HTC Viveの機能の目玉であるトラッキングカメラは、部屋に取り付けることによって、室内でのHDMの位置を読み取っている。Oculus Riftが立つ・座るの2つの動作しか対応していないのに対し、HTC Viveでは「VRのなかで歩き回る」体験ができるのだ。さらに付属のモーションコントローラーには操作ボタンと別にグリップボタンが付いており、VR内の物を掴む・投げるといった動作ができる。没入感の高い操作性がHTC Viveの魅力と言えるだろう。
コンテンツは世界最大のゲームプラットフォームSteamからダウンロードする。SteamのVRコンテンツ数は今年5月に200を突破しており、タイムセールなども定期的に開催されている。
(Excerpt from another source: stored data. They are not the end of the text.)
-- ==== Sys2Proof/Machine/Regs.lean ====
section
/-! DEFINITION. The setup registers: one constructor per register of Tables 18.4 to 18.15 (R444), its place, its
reset value and its fields with their access codes (R11, Table 0.5) and admitted values.  Unit indices follow the
manual's names: `LYR_FMT 20` is LYR_20_FMT, `HD_CTRL 7` is HD7_CTRL, `HDG_PLL 1` is HD_G1_PLL, `HDCG_CTRL 2` is
HD_CG2_CTRL, `ART_R_POS 3 5` is ART_HD3_R5_POS.  `TIME_F_LIMIT n`, `HOST_LIMIT n` and `HOST_PASID n k` count from 0,
so `TIME_F_LIMIT 0` is TIME_F1_LIMIT and `HOST_LIMIT 0` is HOST_1_LIMIT.  The registers of a ring setup page carry
the function they belong to: 0 the PF, n the VF n. -/

namespace Sys2Proof.Machine

/-- Access codes of Table 0.5 (R11). -/
inductive Acc where
  | rw | ro | wo | w1c | w1s | rc | lk
deriving DecidableEq, Repr

/-- One field of a register: bits `hi` to `lo`, its access code and the values it admits (R48, R81, R457; an empty
list admits every value). -/
structure FieldSpec where
  hi : Nat
  lo : Nat
  acc : Acc
  ok : List (Nat × Nat) := []
deriving DecidableEq, Repr

/-- The registers of a ring setup page (R452, Table 18.15). -/
inductive PageReg where
  | SQ_BASE_LO (q : Nat)
  | SQ_BASE_HI (q : Nat)
  | SQ_CFG (q : Nat)
  | SQ_PTR (q : Nat)
  | CQ_BASE_LO (c : Nat)
  | CQ_BASE_HI (c : Nat)
  | CQ_CFG (c : Nat)
  | CQ_MOD (c : Nat)
  | CQ_PTR (c : Nat)
  | EQ_BASE_LO
  | EQ_BASE_HI
  | EQ_CFG
  | EQ_MOD
  | EQ_PTR
  | EQ_DROP
  | INST_SELF
  | INST_LEASE_KICK
  | INST_MB_DOORBELL
  | INST_LAST_DB_STATUS
  | VF_TIME_NOW_LO
  | VF_TIME_NOW_HI
  | VF_TIME_STATUS
  | VF_TIME_TAI_OFFSET_LO
  | VF_TIME_TAI_OFFSET_HI
deriving DecidableEq, Repr

/-- The setup registers (R444); `page f r` is register `r` of the ring setup page of function `f`. -/
inductive Reg where
  | ID_VENDOR
  | ID_SUBSYS
  | ID_VF_DEVICE
  | ID_FAMILY
  | ID_SCALE0
  | ID_SCALE1
  | ID_FW
  | ID_LOCK
  | ID_SERIAL (j : Nat)
  | ID_STATUS
  | ID_NONCE (k : Nat)
  | ID_OUT_ADDR_LO
  | ID_OUT_ADDR_HI
  | ID_CTRL
  | BOOT_STATUS
  | BOOT_REASON
  | BOOT_CTRL
  | UPD_CTRL
  | UPD_STATUS
  | UPD_PKG_LO
  | UPD_PKG_HI
  | UPD_XFER_ADDR_LO
  | UPD_XFER_ADDR_HI
  | UPD_XFER
  | UPD_XFER_RESULT
  | UPD_COAP
  | PWR_STATUS
  | PWR_IIN
  | PWR_DOMAIN
  | PWR_CTRL
  | PWR_RESET
  | PWR_BO_COUNT
  | PWR_THERM
  | PWR_THROTTLE
  | PWR_THROTTLE_MS
  | PWR_GPIO
  | CLK_STATUS
  | TIME_NOW_LO
  | TIME_NOW_HI
  | TIME_TAI_OFFSET_LO
  | TIME_TAI_OFFSET_HI
  | TIME_UNCERT
  | TIME_EPOCH_ACC
  | TIME_STEP_COUNT
  | TIME_SYNC_PERIOD
  | TIME_STATUS
  | TIME_CTRL
  | TIME_F_LIMIT (n : Nat)
  | TIME_F_TREAT (n : Nat)
  | TIME_F_COLOUR (n : Nat)
  | SHL_STATUS
  | SHL_ALERT
  | SHL_ALERT_MASK
  | SHL_ALERT_LATCH
  | SHL_MGR_WD
  | SHL_MGR_KICK
  | SHL_RET_HEAD
  | SHL_RET_PIPE (i : Nat)
  | SHL_RET_CLUSTER
  | SHL_RET_PORTS
  | SHL_RET_PAGES
  | SHL_UNRETIRE
  | SHL_TRANSIENT_TOTAL
  | SHL_LOG_HEAD
  | SHL_LOG_DROP
  | ART_SAFETY
  | ART_F7_LIMIT
  | ART_F7_COLOUR
  | ART_OVERRUN
  | ART_HD_CFG (n : Nat)
  | ART_HD_STATUS (n : Nat)
  | ART_HD_STALE (n : Nat)
  | ART_HD_SINK_RG (n : Nat)
  | ART_HD_SINK_B (n : Nat)
  | ART_HD_SIG_MISMATCH (n : Nat)
  | ART_HD_SINK_MISMATCH (n : Nat)
  | ART_R_POS (n : Nat) (r : Nat)
  | ART_R_SIZE (n : Nat) (r : Nat)
  | ART_R_SEL (n : Nat) (r : Nat)
  | ART_R_SIG (n : Nat) (r : Nat)
  | ART_R_TSRC_LO (n : Nat) (r : Nat)
  | ART_R_TSRC_HI (n : Nat) (r : Nat)
  | HOST_LIMIT (m : Nat)
  | HOST_PASID (m : Nat) (k : Nat)
  | INST_STATE (n : Nat)
  | INST_SHARE (n : Nat)
  | INST_SLICE (n : Nat)
  | INST_PASIDS (n : Nat)
  | INST_STATUS (n : Nat)
  | INST_STALE_WRITE (n : Nat)
  | INST_LATE_DROP (n : Nat)
  | INST_MB_OVERRUN (n : Nat)
  | INST_SRC_CLAMP (n : Nat)
  | INST_JOURNAL_HEAD
  | INST_MB_TIMEOUT
  | INST_JBACK
  | INST_MGR_MB_DOORBELL
  | MEM_ECC_EN
  | MEM_HASH_LO (k : Nat)
  | MEM_HASH_HI (k : Nat)
  | MEM_RETRAIN
  | MEM_SR
  | MEM_PATROL
  | MEM_ECC_CE
  | MEM_ECC_UE
  | MEM_ECC_LAST_LO
  | MEM_ECC_LAST_HI
  | MEM_MMU_FAULT
  | MEM_SPARE_FREE
  | MEM_DEAD
  | MEM_PAGE_SEL
  | MEM_PAGE_ENTRY_LO
  | MEM_PAGE_ENTRY_HI
  | MEM_CH_STATUS (c : Nat)
  | MEM_CH_RETRAINED (c : Nat)
  | MEM_CH_FORCED (c : Nat)
  | MEM_CH_LAST_LO (c : Nat)
  | MEM_CH_LAST_HI (c : Nat)
  | RND_CTX_CFG (n : Nat)
  | RND_CTX_SPILL (n : Nat)
  | RND_CTX_STATUS (n : Nat)
  | RND_CTX_FAILOFS (n : Nat)
  | RND_CTX_SPLIT_TOTAL (n : Nat)
  | SHD_CTX_SAVE (n : Nat)
  | SHD_CTX_SCHED (n : Nat)
  | SHD_CTX_PREEMPT (n : Nat)
  | SHD_CTX_NP_OVERRUN (n : Nat)
  | RND_GROW_TIMEOUT
  | RND_CLUSTER_RETIRED
  | SHD_HD_COMP (n : Nat)
  | SHD_HD_EST (n : Nat)
  | SHD_HD_LATE (n : Nat)
  | SHD_HD_MISS (n : Nat)
  | SHD_INGEST_QUEUE
  | SHD_CACHE_USED
  | SHD_CACHE_EVICT
  | LYR_HEAD (n : Nat)
  | LYR_FCLASS (n : Nat)
  | LYR_FMT (n : Nat)
  | LYR_SRC (n : Nat)
  | LYR_PITCH (n : Nat)
  | LYR_CROP_XY (n : Nat)
  | LYR_CROP_WH (n : Nat)
  | LYR_DST_XY (n : Nat)
  | LYR_DST_WH (n : Nat)
  | LYR_RP (n : Nat)
  | LYR_STATUS (n : Nat)
  | LYR_TARGET (n : Nat)
  | LYR_TSRC_LO (n : Nat)
  | LYR_TSRC_HI (n : Nat)
  | LYR_COEF_SEL (n : Nat)
  | LYR_COEF_ADDR (n : Nat)
  | LYR_COEF_DATA (n : Nat)
  | LYR_WB_HD (n : Nat)
  | LYR_WB_BUSY
  | LYR_WB_ABORT
  | HD_CTRL (n : Nat)
  | HD_HTIM (n : Nat)
  | HD_HSYNC (n : Nat)
  | HD_VTIM (n : Nat)
  | HD_VSYNC (n : Nat)
  | HD_BG (n : Nat)
  | HD_OUT (n : Nat)
  | HD_LINK (n : Nat)
  | HD_COMMIT (n : Nat)
  | HD_STATUS (n : Nat)
  | HD_BW (n : Nat)
  | HDG_PLL (g : Nat)
  | HDG_GENLOCK (g : Nat)
  | HDG_STATUS (g : Nat)
  | HDG_PHASE_ERR (g : Nat)
  | HDG_FRAME_LO (g : Nat)
  | HDG_FRAME_HI (g : Nat)
  | HD_SYNC_IN
  | HD_SYNC_OUT
  | HD_BW_BUDGET
  | HD_BW_USED
  | HDCG_CTRL (k : Nat)
  | HDCG_STATUS (k : Nat)
  | VAL_GRP_CLASS (n : Nat)
  | VAL_FDESC_D (k : Nat)
  | VAL_FDESC_CTRL
  | VAL_PEEK_SEL
  | VAL_PEEK_VAL_LO
  | VAL_PEEK_VAL_HI
  | VAL_PEEK_MEAS_LO
  | VAL_PEEK_MEAS_HI
  | VAL_PEEK_STATE
  | VAL_FONT_SRC
  | VAL_FONT_LOAD
  | VAL_FONT_CFG (k : Nat)
  | VAL_HD_COUNT (n : Nat)
  | VAL_OLD_REJECT
  | AUD_A_CFG (n : Nat)
  | AUD_A_GAIN (n : Nat)
  | AUD_A_RCTL (n : Nat)
  | AUD_A_STATUS (n : Nat)
  | AUD_A_UNDERRUN (n : Nat)
  | AUD_A_XP (n : Nat) (b : Nat)
  | AUD_B_GAIN (b : Nat)
  | AUD_B_EQ (b : Nat)
  | AUD_B_CLIP (b : Nat)
  | AUD_T_CFG (p : Nat)
  | AUD_T_WM (p : Nat)
  | AUD_T_STATUS (p : Nat)
  | AUD_T_TXMAP (p : Nat) (k : Nat)
  | AUD_T_IDLE (p : Nat)
  | AUD_T_DROP (p : Nat)
  | AUD_T_HOLDS (p : Nat)
  | AUD_T_TIME_LO (p : Nat)
  | AUD_T_TIME_HI (p : Nat)
  | AUD_HD_CFG (n : Nat)
  | AUD_HD_MAP (n : Nat) (k : Nat)
  | AUD_CFG
  | AUD_EQ_ADDR
  | AUD_EQ_DATA
  | AUD_BLOCK_TIME_LO
  | AUD_BLOCK_TIME_HI
  | TCH_CFG
  | TCH_P_CFG (p : Nat)
  | TCH_P_STATUS (p : Nat)
  | TCH_S_SRC (n : Nat)
  | TCH_S_MAP0 (n : Nat)
  | TCH_S_MAP1 (n : Nat)
  | TCH_S_MAP2 (n : Nat)
  | TCH_S_STATUS (n : Nat)
  | TCH_R_CFG (r : Nat)
  | TCH_UNROUTED
  | TCH_REFUSED
  | TCH_OVER
  | HAP_K_CFG (n : Nat)
  | HAP_K_COIL (n : Nat)
  | HAP_K_DET (n : Nat)
  | HAP_K_STATUS (n : Nat)
  | HAP_K_DROP (n : Nat)
  | HAP_TRIG (m : Nat)
  | HAP_GOV
  | HAP_GOV_LIMITED
  | page (f : Nat) (r : PageReg)
deriving DecidableEq, Repr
またOculus Riftと同様に、他のプラットフォームのコンテンツでも動作させることが可能だ。
HTC Vive
- 価格は約107,784円、ハイエンドのWindowsPC上で動作
- 視覚野は110°でリフレッシュレートは90Hz
- トラッキングカメラによって「VRの中を歩き回る」ことができ、コントローラーの操作性も没入感が高い
- コンテンツ購入はSteamから、他プラットフォームのコンテンツでも利用できる
Gear VR
出典: Amazon.co.jp サムスン電子が2015年12月に発売した「Gear VR」は、スマートフォン「Galaxy S6、S6 edge」を挿し込むだけでVRを体験できる。
複雑なセットアップを必要とせず、本体とスマートフォンのみで手軽にVRを楽しめるのが魅力のHMD。操作方法は本体側面のタッチパッドのみで視覚野は96°、リフレッシュレート60Hzと、他のHMDよりシンプルなスペックとなっている。価格も税込みで14,904円と手頃だ。
Gear VRはOculusとサムスン電子の共同開発で、コンテンツ購入もOculus Store上で行う。NetflixやniconicoVRもダウンロードすることができ、ドラマや映画、360°対応コンテンツを楽しむことができる。また専用ブラウザのSamsung InternetではVR上でブラウジングできるほか、YoutubeのVR動画を視聴することも可能だ。
Gear VR
- 定価は14,904円、本体と対応スマートフォンだけで動作
- 視覚野は96°でリフレッシュレートは60Hz
- スマートフォン「Galaxy S6、S6 edge」を差し込むだけでVRを体験できる
- コンテンツ購入はOculus Storeから、Netflix・niconicoVR・専用ブラウザのSamsung Internetも利用可能
現在続々と発売されているVRのHMDも、それぞれ異なる魅力を持っている。自分がプレイしたいコンテンツや予算を考慮しながら、「VR体験の扉を開いてくれる1台」を選ぼう。